**** Data to examine ****
theorem execFencedCommandExecute_fr {wF : Nat} {zF : State} (slot : Nat) {s : State} (hF : Frame wF zF s) (hW : Sub 0x2ebfa7ffe7e13cff wF) :
    FrameO wF zF (execFencedCommandExecute slot s) := by
  unfold execFencedCommandExecute
  repeat' first
    | (with_reducible assumption)
    | (with_reducible exact hW)
    | (with_reducible exact Sub.trans (Sub.mk (by decide)) hW)
    | (with_reducible apply State_runSlot_fr)
    | (with_reducible refine FrameO.next ?_)
    | (with_reducible (apply Frame.of_pair; assumption))
    | (with_reducible (apply Frame.of_pair'; assumption))
    | (intro _)
    | split

theorem execCoalTimerExpire_fr {wF : Nat} {zF : State} (p : Port) {s : State} (hF : Frame wF zF s) (hW : Sub 0x2000000000000060 wF) :
    FrameO wF zF (execCoalTimerExpire p s) := by
  unfold execCoalTimerExpire
  repeat' first
    | (with_reducible assumption)
    | (with_reducible exact hW)
    | (with_reducible exact Sub.trans (Sub.mk (by decide)) hW)
    | (with_reducible apply State_modPort_fr)
    | (with_reducible apply State_emit_fr)
    | (with_reducible refine FrameO.next ?_)
    | (with_reducible (apply Frame.of_pair; assumption))
    | (with_reducible (apply Frame.of_pair'; assumption))
    | (intro x; refine Frame.cut (w := wF) (z := zF) (x := x) ?_ ?_ <;> [subst x; (intro _; clear_value x)])
    | (intro x; clear_value x)
    | (intro _)
    | lift_lets
    | split

theorem State_bar2Write_fr {wF : Nat} {zF : State} {s : State} (p : Port) (off : Nat) (size : Nat) (v : W32) (hF : Frame wF zF s) (hW : Sub 0x2ebfa7ffe7e13cff wF) :
    Frame wF zF (State.bar2Write s p off size v) := by
  unfold State.bar2Write
  repeat' first
    | (with_reducible assumption)
    | (with_reducible exact hW)
    | (with_reducible exact Sub.trans (Sub.mk (by decide)) hW)
    | (with_reducible apply State_modPort_fr)
    | (with_reducible apply State_mbGo_fr)
    | (with_reducible apply State_sqTail_fr)
    | (with_reducible apply State_cqHead_fr)
    | (intro _)
    | split

theorem State_bar0Write_fr {wF : Nat} {zF : State} {s : State} (m : Master) (off : Nat) (size : Nat) (v : W32) (hF : Frame wF zF s) (hW : Sub 0x2cff87fbe2e7fcff wF) :
    Frame wF zF (State.bar0Write s m off size v) := by
  unfold State.bar0Write
  repeat' first
    | (with_reducible assumption)
    | (with_reducible exact hW)
    | (with_reducible exact Sub.trans (Sub.mk (by decide)) hW)
    | (with_reducible apply State_pwWrite_fr)
    | (with_reducible apply State_landWrite_fr)
    | (with_reducible (apply Frame.of_pair; assumption))
    | (with_reducible (apply Frame.of_pair'; assumption))
    | split

theorem execRegisterWrite_fr {wF : Nat} {zF : State} (m : Master) (bar : Bar) (off : Nat) (size : Nat) (v : W32) {s : State} (hF : Frame wF zF s) (hW : Sub 0x2effa7ffe7e7fcff wF) :
    FrameO wF zF (execRegisterWrite m bar off size v s) := by
  unfold execRegisterWrite
  repeat' first
    | (with_reducible assumption)
    | (with_reducible exact hW)
    | (with_reducible exact Sub.trans (Sub.mk (by decide)) hW)
    | (with_reducible apply State_bar0Write_fr)
    | (with_reducible apply State_bar2Write_fr)
    | (with_reducible refine FrameO.next ?_)
    | (with_reducible (apply Frame.of_pair; assumption))
    | (with_reducible (apply Frame.of_pair'; assumption))
    | split

end Sys2Proof.Machine
end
****
Task to complete: Wherever a line in the listing contains the word "Master", copy that line out.

Solution for this problem:
theorem State_bar0Write_fr {wF : Nat} {zF : State} {s : State} (m : Master) (off : Nat) (size : Nat) (v : W32) (hF : Frame wF zF s) (hW : Sub 0x2cff87fbe2e7fcff wF) :
theorem execRegisterWrite_fr {wF : Nat} {zF : State} (m : Master) (bar : Bar) (off : Nat) (size : Nat) (v : W32) {s : State} (hF : Frame wF zF s) (hW : Sub 0x2effa7ffe7e7fcff wF) :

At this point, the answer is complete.